-- ==== Sys2Proof/Syntax.lean ====
section
/-! DEFINITION. The commands of the device: one constructor for each row of spec/opcode_table.json. The table gives a row
no operand fields; a command's operands name the unit it acts on and carry what comes to the device from outside. -/

namespace Sys2Proof

open Sys2Proof.Machine
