-- ==== Sys2Proof/Machine/Sha.lean ====
section
/-! DEFINITION. SHA-256 and HMAC-SHA-256, which the spec names for its measurements, tags and key derivations. The round constants
and the initial values are computed from the primes they stand for. -/

namespace Sys2Proof.Machine

open Sys2Proof

/-- The first n primes from a candidate on, with fuel. -/
def primesFrom : Nat → Nat → Nat → List Nat
  | 0, _, _ => []
  | _ + 1, 0, _ => []
  | f + 1, n + 1, c =>
    if (List.range c).all (fun d => d < 2 || c % d != 0) then c :: primesFrom f n (c + 1) else primesFrom f (n + 1) (c + 1)

/-- The largest r below 2^k with r^e ≤ x, bit by bit from the top. -/
def rootBits (e x : Nat) : Nat → Nat → Nat
  | 0, r => r
  | k + 1, r => if (r + 2 ^ k) ^ e ≤ x then rootBits e x k (r + 2 ^ k) else rootBits e x k r

/-- The first 32 bits of the fraction of the e-th root of a number. -/
def rootWord (e p : Nat) : BitVec 32 := BitVec.ofNat 32 (rootBits e (p * 2 ^ (32 * e)) 40 0)

def shaPrimes : List Nat := primesFrom 320 64 2
def shaK : List (BitVec 32) := shaPrimes.map (rootWord 3)
def shaInit : List (BitVec 32) := (shaPrimes.take 8).map (rootWord 2)

def rotr (x : BitVec 32) (n : Nat) : BitVec 32 := x.rotateRight n

/-- The message schedule beyond its first sixteen words: l holds the words so far, latest first. -/
def shaSchedule : Nat → List (BitVec 32) → List (BitVec 32)
  | 0, l => l.reverse
  | n + 1, l =>
    let w := fun i => l.getD i 0
    let s0 := rotr (w 14) 7 ^^^ rotr (w 14) 18 ^^^ (w 14 >>> 3)
    let s1 := rotr (w 1) 17 ^^^ rotr (w 1) 19 ^^^ (w 1 >>> 10)
    shaSchedule n ((w 15 + s0 + w 6 + s1) :: l)

/-- One round over the eight working words. -/
def shaRound (h : List (BitVec 32)) (kw : BitVec 32 × BitVec 32) : List (BitVec 32) :=
  match h with
  | [a, b, c, d, e, f, g, x] =>
    let s1 := rotr e 6 ^^^ rotr e 11 ^^^ rotr e 25
    let ch := (e &&& f) ^^^ (~~~e &&& g)
    let t1 := x + s1 + ch + kw.1 + kw.2
    let s0 := rotr a 2 ^^^ rotr a 13 ^^^ rotr a 22
    let mj := (a &&& b) ^^^ (a &&& c) ^^^ (b &&& c)
    [t1 + s0 + mj, a, b, c, d + t1, e, f, g]
  | l => l

/-- A big-endian 32-bit word of four bytes. -/
def beWord (bs : List Byte) : BitVec 32 := BitVec.ofNat 32 (bs.foldl (fun n b => n * 256 + b.toNat) 0)

/-- The big-endian bytes of a number. -/
def beBytes (n v : Nat) : List Byte := (leBytes n v).reverse

/-- One 64-byte block. -/
def shaBlock (h : List (BitVec 32)) (blk : List Byte) : List (BitVec 32) :=
  let w0 := (List.range 16).map (fun i => beWord ((blk.drop (4 * i)).take 4))
  let w := shaSchedule 48 w0.reverse
  let r := (shaK.zip w).foldl shaRound h
  (h.zip r).map (fun p => p.1 + p.2)

def shaBlocks : Nat → List (BitVec 32) → List Byte → List (BitVec 32)
  | 0, h, _ => h
  | n + 1, h, bs => shaBlocks n (shaBlock h (bs.take 64)) (bs.drop 64)

/-- SHA-256. -/
def sha256 (m : List Byte) : List Byte :=
  let pad := (119 - m.length % 64) % 64
  let bs := m ++ [0x80] ++ List.replicate pad 0 ++ beBytes 8 (8 * m.length)
  (shaBlocks (bs.length / 64) shaInit bs).flatMap (fun w => beBytes 4 w.toNat)

/-- HMAC-SHA-256. -/
def hmacSha256 (key m : List Byte) : List Byte :=
  let k := bytesAt (if key.length > 64 then sha256 key else key) 0 64
  let x := fun (c : Byte) => k.map (fun b => b ^^^ c)
  sha256 (x 0x5C ++ sha256 (x 0x36 ++ m))

end Sys2Proof.Machine
end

◆ WORK TASK ◆
All lines in the listing above with the string "take" should be returned.

◆ TASK ANSWER ◆
def shaInit : List (BitVec 32) := (shaPrimes.take 8).map (rootWord 2)
  let w0 := (List.range 16).map (fun i => beWord ((blk.drop (4 * i)).take 4))
  | n + 1, h, bs => shaBlocks n (shaBlock h (bs.take 64)) (bs.drop 64)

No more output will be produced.